• What you will do:
In the entries that follow, the line with "row s) := by" opens the range and the line with "State_modStack_keeps | with_reducible apply logErr_keeps" closes it; repeat that range exactly, both lines included.
━━ Task material
theorem onCollect_keeps {r0 : State} {op : Nat} {w : Nat} {n : Nat} {errs : List SymErr} {s : State} (h : Keeps r0
    s) : Keeps r0 (onCollect op w n errs s) := by
  unfold onCollect
  repeat' (first
    | with_reducible assumption | with_reducible apply onRecord_keeps | with_reducible apply collect_keeps
    | (intro; try dsimp -zeta only))

theorem pipLoad_keeps {r0 : State} {src : Src} {w : Nat} {t : Taken} {s : State} (h : Keeps r0 s) : Keeps r0 (pipLoad src
    w t s) := by
  unfold pipLoad
  repeat' (first
    | with_reducible assumption | with_reducible apply complete_keeps | with_reducible apply readSource_keeps
    | with_reducible apply State_modPipUnit_keeps | with_reducible apply keeps_foldl | (intro; try dsimp -zeta only)
    | extract_lets | split | refine keeps_snd (by assumption) ?_)

theorem pipRun_keeps {r0 : State} {w : Nat} {t : Taken} {s : State} (hk : Keeps r0 s) : Keeps r0 (pipRun w t s) := by
  unfold pipRun
  repeat' (first
    | with_reducible assumption | with_reducible apply State_modPip_keeps | with_reducible apply startRecord_keeps
    | with_reducible apply checked_keeps | (intro; try dsimp -zeta only) | extract_lets)

theorem pipStatus_keeps {r0 : State} {w : Nat} {t : Taken} {s : State} (hk : Keeps r0 s) : Keeps r0 (pipStatus w t s) := by
  unfold pipStatus
  repeat' (first
    | with_reducible assumption | with_reducible apply complete_keeps | extract_lets)

theorem openBlocks_keeps {r0 : State} {bs : List Nat} {s : State} (h : Keeps r0 s) : Keeps r0 (openBlocks bs s) := by
  unfold openBlocks
  exact keeps_foldl (fun _ _ hs => forgetChecked_keeps (writeEntry_keeps hs)) _ h

theorem rebuildBlocks_keeps {r0 : State} {bs : List Nat} {s : State} (h : Keeps r0 s) : Keeps r0 (rebuildBlocks bs s) := by
  unfold rebuildBlocks
  exact keeps_foldl (fun _ _ hs => forgetChecked_keeps (writeEntry_keeps hs)) _ h

theorem endRunRecord_keeps {r0 : State} {r : Run} {a : Answer} {s : State} (h : Keeps r0 s) : Keeps r0 (endRunRecord r a s) := by
  unfold endRunRecord
  repeat' (first
    | with_reducible assumption | with_reducible apply complete_keeps | extract_lets | split)

theorem startPip_keeps {r0 : State} {k : Nat} {r : Run} {j : Nat} {s : State} (h : Keeps r0 s) : Keeps r0 (startPip k r j s) := by
  unfold startPip
  repeat' (first
    | with_reducible assumption | with_reducible apply State_modPipUnit_keeps | (intro; try dsimp -zeta only) | extract_lets
    | exact keeps_same h rfl rfl rfl rfl rfl rfl | exact keeps_same ‹Keeps _ _› rfl rfl rfl rfl rfl rfl)

theorem startRun_keeps {r0 : State} {k : Nat} {i : Nat} {r : Run} {image : List Byte} {s : State} (hk : Keeps r0
    s) : Keeps r0 (startRun k i r image s) := by
  unfold startRun
  repeat' (first
    | with_reducible assumption | with_reducible apply State_modPip_keeps | with_reducible apply startPip_keeps
    | with_reducible apply openBlocks_keeps | with_reducible apply keeps_foldl | (intro; try dsimp -zeta only)
    | extract_lets)

theorem admitRun_keeps {r0 : State} {k : Nat} {h : Nat × Run} {s : State} (hk : Keeps r0 s) : Keeps r0 (admitRun k h s) := by
  unfold admitRun
  repeat' (first
    | with_reducible assumption | with_reducible apply State_modPip_keeps | with_reducible apply moduleRead_keeps
    | with_reducible apply endRunRecord_keeps | with_reducible apply startRun_keeps | (intro; try dsimp -zeta only)
    | extract_lets | split | refine keeps_snd (by assumption) ?_)

theorem sliceStart_keeps {r0 : State} {k : Nat} {s : State} (hk : Keeps r0 s) : Keeps r0 (sliceStart k s) := by
  unfold sliceStart
  repeat' (first
    | with_reducible assumption | with_reducible apply State_modPip_keeps | with_reducible apply admitRun_keeps
    | with_reducible apply keeps_foldl | (intro; try dsimp -zeta only) | extract_lets | split | dsimp +zetaDelta only)

theorem sliceEnd_keeps {r0 : State} {k : Nat} {s : State} (hk : Keeps r0 s) : Keeps r0 (sliceEnd k s) := by
  unfold sliceEnd
  repeat' (first
    | with_reducible assumption | with_reducible apply State_modPip_keeps | with_reducible apply serveWaiting_keeps
    | (intro; try dsimp -zeta only) | extract_lets | split)

theorem dropPips_keeps {r0 : State} {k : Nat} {r : Run} {s : State} (hk : Keeps r0 s) : Keeps r0 (dropPips k r s) := by
  unfold dropPips
  repeat' (first
    | with_reducible assumption | with_reducible apply State_modPipUnit_keeps | with_reducible apply keeps_foldl
    | (intro; try dsimp -zeta only) | extract_lets)

theorem clearRun_keeps {r0 : State} {k : Nat} {i : Nat} {r : Run} {s : State} (hk : Keeps r0 s) : Keeps r0 (clearRun k i r
    s) := by
  unfold clearRun
  repeat' (first
    | with_reducible assumption | with_reducible apply State_modPip_keeps | with_reducible apply dropPips_keeps
    | (intro; try dsimp -zeta only) | extract_lets)

theorem runRebuild_keeps {r0 : State} {k : Nat} {i : Nat} {s : State} (h : Keeps r0 s) : Keeps r0 (runRebuild k i s) := by
  unfold runRebuild
  repeat' (first
    | with_reducible assumption | with_reducible apply State_modRun_keeps | with_reducible apply rebuildBlocks_keeps
    | with_reducible apply endRunRecord_keeps | with_reducible apply clearRun_keeps | (intro; try dsimp -zeta only)
    | extract_lets | split)

theorem holdRuns_keeps {r0 : State} {k : Nat} {s : State} (h : Keeps r0 s) : Keeps r0 (holdRuns k s) := by
  unfold holdRuns
  repeat' (first
    | with_reducible assumption | with_reducible apply State_modPip_keeps | with_reducible apply endRunRecord_keeps
    | with_reducible apply keeps_foldl | (intro; try dsimp -zeta only) | extract_lets)

theorem endRuns_keeps {r0 : State} {k : Nat} {fault : Option Nat} {a : Run → Answer} {s : State} (hk : Keeps r0 s) : Keeps
    r0 (endRuns k fault a s) := by
  unfold endRuns
  repeat' (first
    | with_reducible assumption | with_reducible apply State_modPip_keeps | with_reducible apply State_modRun_keeps
    | with_reducible apply serveWaiting_keeps | with_reducible apply endRunRecord_keeps
    | with_reducible apply dropPips_keeps | with_reducible apply keeps_foldl | (intro; try dsimp -zeta only)
    | extract_lets | split)

theorem stopRuns_keeps {r0 : State} {k : Nat} {s : State} (h : Keeps r0 s) : Keeps r0 (stopRuns k s) := by
  unfold stopRuns
  repeat' (first
    | with_reducible assumption | with_reducible apply holdRuns_keeps | with_reducible apply endRuns_keeps)

theorem pipBusy_keeps {r0 : State} {i : Nat} {s : State} (h : Keeps r0 s) : Keeps r0 (pipBusy i s).2 := by
  unfold pipBusy
  repeat' (first
    | with_reducible assumption | with_reducible apply State_free_keeps | extract_lets | split)

theorem reportHot_keeps {r0 : State} {i : Nat} {temp : Nat} {s : State} (hk : Keeps r0 s) : Keeps r0 (reportHot i temp s) := by
  unfold reportHot
  repeat' (first
    | with_reducible assumption | with_reducible apply keeps_setVine | with_reducible apply State_modStack_keeps
    | with_reducible apply msix_keeps | with_reducible apply logErr_keeps | (intro; try dsimp -zeta only) | extract_lets
    | split)

theorem countHot_keeps {r0 : State} {i : Nat} {s : State} (hk : Keeps r0 s) : Keeps r0 (countHot i s) := by
  unfold countHot
  repeat' (first
    | with_reducible assumption | with_reducible apply State_modPip_keeps | (intro; try dsimp -zeta only) | extract_lets
    | split)

theorem reportStop_keeps {r0 : State} {i : Nat} {s : State} (h : Keeps r0 s) : Keeps r0 (reportStop i s) := by
  unfold reportStop
  repeat' (first
    | with_reducible assumption | with_reducible apply vineSend_keeps | split)

theorem heatUp_keeps {r0 : State} {i : Nat} {row : Nat} {s : State} (hk : Keeps r0 s) : Keeps r0 (heatUp i row s) := by
  unfold heatUp
  repeat' (first
    | with_reducible assumption | with_reducible apply State_modStack_keeps | with_reducible apply logErr_keeps
    | with_reducible apply holdRuns_keeps | with_reducible apply stopRuns_keeps | with_reducible apply reportStop_keeps
    | with_reducible apply reportHot_keeps | with_reducible apply countHot_keeps | (intro; try dsimp -zeta only)
    | extract_lets | split | dsimp +zetaDelta only)

theorem stackTemp_keeps {r0 : State} {i : Nat} {temp : Nat} {s : State} (hk : Keeps r0 s) : Keeps r0 (stackTemp i temp s) := by
  unfold stackTemp
  repeat' (first
    | with_reducible assumption | with_reducible apply State_modStack_keeps | with_reducible apply pipBusy_keeps
    | with_reducible apply heatUp_keeps | (intro; try dsimp -zeta only) | extract_lets | split
    | refine keeps_snd (by assumption) ?_)

theorem riseNow_keeps {r0 : State} {i : Nat} {s : State} (hk : Keeps r0 s) : Keeps r0 (riseNow i s) := by
  unfold riseNow
  repeat' (first
    | with_reducible assumption | with_reducible apply State_modStack_keeps | with_reducible apply heatUp_keeps
    | (intro; try dsimp -zeta only) | extract_lets | split)

theorem thermalDown_keeps {r0 : State} {i : Nat} {s : State} (hk : Keeps r0 s) : Keeps r0 (thermalDown i s) := by
  unfold thermalDown
  repeat' (first
    | with_reducible assumption | with_reducible apply keeps_setVine | with_reducible apply State_modStack_keeps
    | with_reducible apply State_advanceTo_keeps | with_reducible apply landWaiting_keeps
    | with_reducible apply reportHot_keeps | with_reducible apply countHot_keeps | (intro; try dsimp -zeta only)
    | extract_lets | split | dsimp +zetaDelta only)

theorem refreshDown_keeps {r0 : State} {i : Nat} {s : State} (hk : Keeps r0 s) : Keeps r0 (refreshDown i s) := by
  unfold refreshDown
  repeat' (first
    | with_reducible assumption | with_reducible apply State_modStack_keeps | with_reducible apply State_advanceTo_keeps
    | with_reducible apply pipBusy_keeps | (intro; try dsimp -zeta only) | extract_lets | split)

theorem refreshDue_keeps {r0 : State} {i : Nat} {s : State} (h : Keeps r0 s) : Keeps r0 (refreshDue i s) := by
  unfold refreshDue
  repeat' (first
    | with_reducible assumption | with_reducible apply State_modPip_keeps | (intro; try dsimp -zeta only) | extract_lets | split)

theorem thermalStep_keeps {r0 : State} {w : Nat} {s : State} (h : Keeps r0 s) : Keeps r0 (thermalStep w s) := by
  unfold thermalStep
  repeat' (first
    | with_reducible assumption | with_reducible apply State_modWedge_keeps | (intro; try dsimp -zeta only) | extract_lets | split)

theorem dieDown_keeps {r0 : State} {w : Nat} {s : State} (hk : Keeps r0 s) : Keeps r0 (dieDown w s) := by
  unfold dieDown
  repeat' (first
    | with_reducible assumption | with_reducible apply State_modWedge_keeps | with_reducible apply State_advanceTo_keeps
    | with_reducible apply thermalStep_keeps | (intro; try dsimp -zeta only) | extract_lets | split)

theorem powerSample_keeps {r0 : State} {watts : Nat} {s : State} (h : Keeps r0 s) : Keeps r0 (powerSample watts s) := by
  unfold powerSample
  repeat' (first
    | with_reducible assumption | with_reducible apply keeps_setPwr | extract_lets | split)

theorem capStepUp_keeps {r0 : State} {s : State} (h : Keeps r0 s) : Keeps r0 (capStepUp s) := by
  unfold capStepUp
  repeat' (first
    | with_reducible assumption | with_reducible apply keeps_setPwr | with_reducible apply State_advanceTo_keeps | extract_lets | split)

theorem capUnmet_keeps {r0 : State} {s : State} (h : Keeps r0 s) : Keeps r0 (capUnmet s) := by
  unfold capUnmet
  repeat' (first
    | with_reducible assumption | with_reducible apply keeps_setPwr | with_reducible apply State_advanceTo_keeps
    | with_reducible apply msix_keeps | with_reducible apply logErr_keeps | extract_lets | split)

theorem stageMeasure_keeps {r0 : State} {ps : List Nat} {s : State} (hk : Keeps r0 s) : Keeps r0 (stageMeasure ps s) := by
  unfold stageMeasure
  repeat' (first
    | with_reducible assumption | with_reducible apply keeps_setPwr | (intro; try dsimp -zeta only) | extract_lets | split)

theorem closeForwarded_keeps {r0 : State} {q : Nat} {s : State} (h : Keeps r0 s) : Keeps r0 (closeForwarded q s) := by
  unfold closeForwarded
  repeat' (first
    | with_reducible assumption | with_reducible apply State_modSeq_keeps | with_reducible apply addEffect_keeps
    | (intro; try dsimp -zeta only) | extract_lets | split)

theorem applyForwarded_keeps {r0 : State} {bytes : List Byte} {s : State} (hk : Keeps r0 s) : Keeps r0 (applyForwarded
    bytes s) := by
  unfold applyForwarded
  repeat' (first
    | with_reducible assumption | with_reducible apply seqOpen_keeps | with_reducible apply seqCancel_keeps
    | with_reducible apply seqTrim_keeps | with_reducible apply stopSetWith_keeps
    | with_reducible apply maskLoadWith_keeps | with_reducible apply budgetSet_keeps
    | with_reducible apply budgetWindow_keeps | with_reducible apply appendTokens_keeps
    | with_reducible apply samplerSet_keeps | with_reducible apply maskFree_keeps | with_reducible apply pinPrefix_keeps
    | with_reducible apply unpinPrefix_keeps | with_reducible apply findPrefix_keeps
    | with_reducible apply beginCollect_keeps | with_reducible apply seqParkAs_keeps | with_reducible apply seqDrop_keeps
    | with_reducible apply seqResume_keeps | with_reducible apply closeForwarded_keeps | (intro; try dsimp -zeta only)
    | extract_lets | split)

theorem abandonChunk_keeps {r0 : State} {id : Nat} {s : State} (h : Keeps r0 s) : Keeps r0 (abandonChunk id s) := by
  unfold abandonChunk
  repeat' (first
    | with_reducible assumption | with_reducible apply failFills_keeps | with_reducible apply dropShare_keeps | split)

theorem abandonFills_keeps {r0 : State} {qs : List Nat} {s : State} (hk : Keeps r0 s) : Keeps r0 (abandonFills qs s) := by
  unfold abandonFills
  repeat' (first
    | with_reducible assumption | with_reducible apply failFill_keeps | with_reducible apply keeps_foldl
    | (intro; try dsimp -zeta only))

theorem applyPlan_keeps {r0 : State} {p : HeldPlan} {s : State} (hk : Keeps r0 s) : Keeps r0 (applyPlan p s) := by
  unfold applyPlan
  repeat' (first
    | with_reducible assumption | with_reducible apply planShare_keeps | with_reducible apply abandonChunk_keeps
    | with_reducible apply applyForwarded_keeps | with_reducible apply abandonFills_keeps | split)

theorem planArrive_keeps {r0 : State} {p : HeldPlan} {s : State} (h : Keeps r0 s) : Keeps r0 (planArrive p s) := by
  unfold planArrive
  repeat' (first
    | with_reducible assumption | with_reducible apply keeps_setVine | with_reducible apply applyPlan_keeps | extract_lets | split)

theorem releasePlans_keeps {r0 : State} {s : State} (h : Keeps r0 s) : Keeps r0 (releasePlans s) := by
  unfold releasePlans
  repeat' (first
    | with_reducible assumption | with_reducible apply keeps_setVine | with_reducible apply applyPlan_keeps
    | with_reducible apply keeps_foldl | (intro; try dsimp -zeta only) | extract_lets)

theorem enterGated_keeps {r0 : State} {s : State} (hk : Keeps r0 s) : Keeps r0 (enterGated s) := by
  unfold enterGated
  repeat' (first
    | with_reducible assumption | with_reducible apply keeps_setDrupe | with_reducible apply keeps_setPress
    | with_reducible apply keeps_setZest | with_reducible apply keeps_setSeqs | (intro; try dsimp -zeta only)
    | extract_lets)

theorem setSelfRefresh_keeps {r0 : State} {on : Bool} {s : State} (hk : Keeps r0 s) : Keeps r0 (setSelfRefresh on s) := by
  unfold setSelfRefresh
  exact keeps_foldl (fun _ _ h => State_modStack_keeps h) _ hk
━━━━
• Output below:
theorem heatUp_keeps {r0 : State} {i : Nat} {row : Nat} {s : State} (hk : Keeps r0 s) : Keeps r0 (heatUp i row s) := by
  unfold heatUp
  repeat' (first
    | with_reducible assumption | with_reducible apply State_modStack_keeps | with_reducible apply logErr_keeps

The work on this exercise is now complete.